EXERCISE INPUT:
-- ==== Sys2Proof/Machine/State.lean ====
section
/-! DEFINITION. The state of the machine, its reasons to stop, and the state after reset
(spec/10_state.md). -/

namespace Sys2Proof.Machine

/-- The values of the phase register `PH` (R15, R80). -/
inductive Phase where
  | idle
  | start
  | ackLow
  | ackHigh
  | bitLow
  | bitHigh
  | bitSample
  | endWait
  | validate
  | decode
  | fail
  deriving DecidableEq, Repr

/-- The one code space of `TAG` and `CAUSE` (R81). -/
inductive Tag where
  | none
  | reading
  | ackTimeout
  | ackTimeout2
  | checksumMismatch
  | bitTimeout
  | endTimeout
  deriving DecidableEq, Repr

/-- The five frame byte registers `B[0]` to `B[4]` (R11). -/
structure Frame where
  /-- humidity_high -/
  b0 : Byte
  /-- humidity_low -/
  b1 : Byte
  /-- temperature_high -/
  b2 : Byte
  /-- temperature_low -/
  b3 : Byte
  /-- checksum -/
  b4 : Byte
  deriving DecidableEq, Repr

/-- A Reading (R8, R23): humidity and temperature magnitude in tenths, the sign apart. -/
structure Reading where
  hum : BitVec 16
  sign : BitVec 1
  mag : BitVec 15
  deriving DecidableEq, Repr

/-- `AcquisitionOutcome` as a sum type, as R23 and R104 ask: only one arm carries a Reading. -/
inductive AcquisitionOutcome where
  | reading (r : Reading)
  | ackTimeout
  | ackTimeout2
  | checksumMismatch
  | bitTimeout
  | endTimeout
  deriving DecidableEq, Repr

/-- An entry of `TRACE` (R30): a driver call with its argument and, for `GetLevel`, the answer. -/
inductive DrvCall where
  | setDirection (d : Direction)
  | setLevel (v : Level)
  | getLevel (answer : Level)
  | delayUs (n : Nat)
  deriving DecidableEq, Repr

/-- How a wait over the next answers ends (R110): the awaited level after so many wrong answers, the budget
used up, or neither by the end of the answers looked at. -/
inductive WaitResult where
  | ok (misses : Nat)
  | timeout
  | undecided
  deriving DecidableEq, Repr

/-- What the outside presents at one step (assumption 4). -/
inductive PortWord where
  /-- The host presents a HOSTCMD word (R82). -/
  | host (c : BitVec 2)
  /-- The platform presents a DRV word to the Signal Driver (R83, R235; assumption 5). -/
  | drv (w : BitVec 12)
  /-- The reset of R230 and R231 (assumption 14). -/
  | reset
  deriving DecidableEq, Repr

/-- The state: every register of R10, the ghosts of R30 and R31, and the model's own four fields. -/
structure State where
  /-- `B[0..4]` (R11). -/
  frame : Frame
  /-- `PH` (R15). -/
  ph : Phase
  /-- `BITCNT` (R17). -/
  bitcnt : Nat
  /-- `SPIN` (R18). -/
  spin : Nat
  /-- `CAUSE` (R19). -/
  cause : Tag
  /-- `TAG` (R22). -/
  tag : Tag
  /-- `HUM` (R23). -/
  hum : BitVec 16
  /-- `TSIGN` (R23, R24). -/
  tsign : BitVec 1
  /-- `TMAG` (R23). -/
  tmag : BitVec 15
  /-- `DIR` (R26). -/
  dir : Direction
  /-- `OUT` (R26). -/
  out : Level
  /-- `TRACE`, oldest first (R30). -/
  trace : List DrvCall
  /-- `T`, the requested microseconds (R31). -/
  tUs : Nat
  /-- `NREAD` (R31). -/
  nread : Nat
  /-- MODEL'S OWN: the configuration the machine was built with (R7; assumption 3). -/
  cfg : Cfg
  /-- MODEL'S OWN: the answers to the next `GetLevel` calls (R48; assumption 1). -/
  script : List Level
  /-- MODEL'S OWN: how many free answers have been drawn (R48; assumption 1). -/
  oracle : Nat
  /-- MODEL'S OWN: what the outside presents, one entry a step (assumption 4). -/
  port : List PortWord
  deriving DecidableEq, Repr

/-- Why a step has no meaning (R197). Each is safe: the model stops, and no value is invented. -/
inductive Fault where
  /-- Raised by `SetLevel` while `DIR = INPUT` (R42, R45). Safe. -/
  | setLevelInInput
  /-- Raised by `GetLevel` while `DIR = OUTPUT` (R43, R45). Safe. -/
  | getLevelInOutput
  /-- Raised by `BITSAMPLE` with `BITCNT` above 39, outside the precondition of R146. Safe. -/
  | frameOverrun
  /-- Raised by a step that meets a reserved code word (R84). Safe. -/
  | reservedCode (e : DecodeError)
  deriving DecidableEq, Repr

/-- Why an operation has no step. -/
inductive Refusal where
  /-- Raised by an arm of `exec` that has no meaning yet. Safe; no arm does. -/
  | notModelled (mnemonic : String)
  /-- Raised by `ACQUIRE` while `PH` is not `IDLE` (R102, U1). Safe. -/
  | acquireWhileBusy
  deriving DecidableEq, Repr

/-- All five frame bytes 0. -/
def Frame.zero : Frame where
  b0 := 0
  b1 := 0
  b2 := 0
  b3 := 0
  b4 := 0

/-- The state after reset (R32, R230). The last four fields are the model's own: assumptions 2, 3, 4. -/
def State.reset : State where
  frame := Frame.zero
  ph := .idle
  bitcnt := 0
  spin := 0
  cause := .none
  tag := .none
  hum := 0
  tsign := 0
  tmag := 0
  dir := .output
  out := .high
  trace := []
  tUs := 0
  nread := 0
  cfg := Config.cfg
  script := []
  oracle := 0
  port := []

end Sys2Proof.Machine
end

TRY IT:
From the records above, copy each line in which the string "AcquisitionOutcome" occurs.

ANSWER AREA:
/-- `AcquisitionOutcome` as a sum type, as R23 and R104 ask: only one arm carries a Reading. -/
inductive AcquisitionOutcome where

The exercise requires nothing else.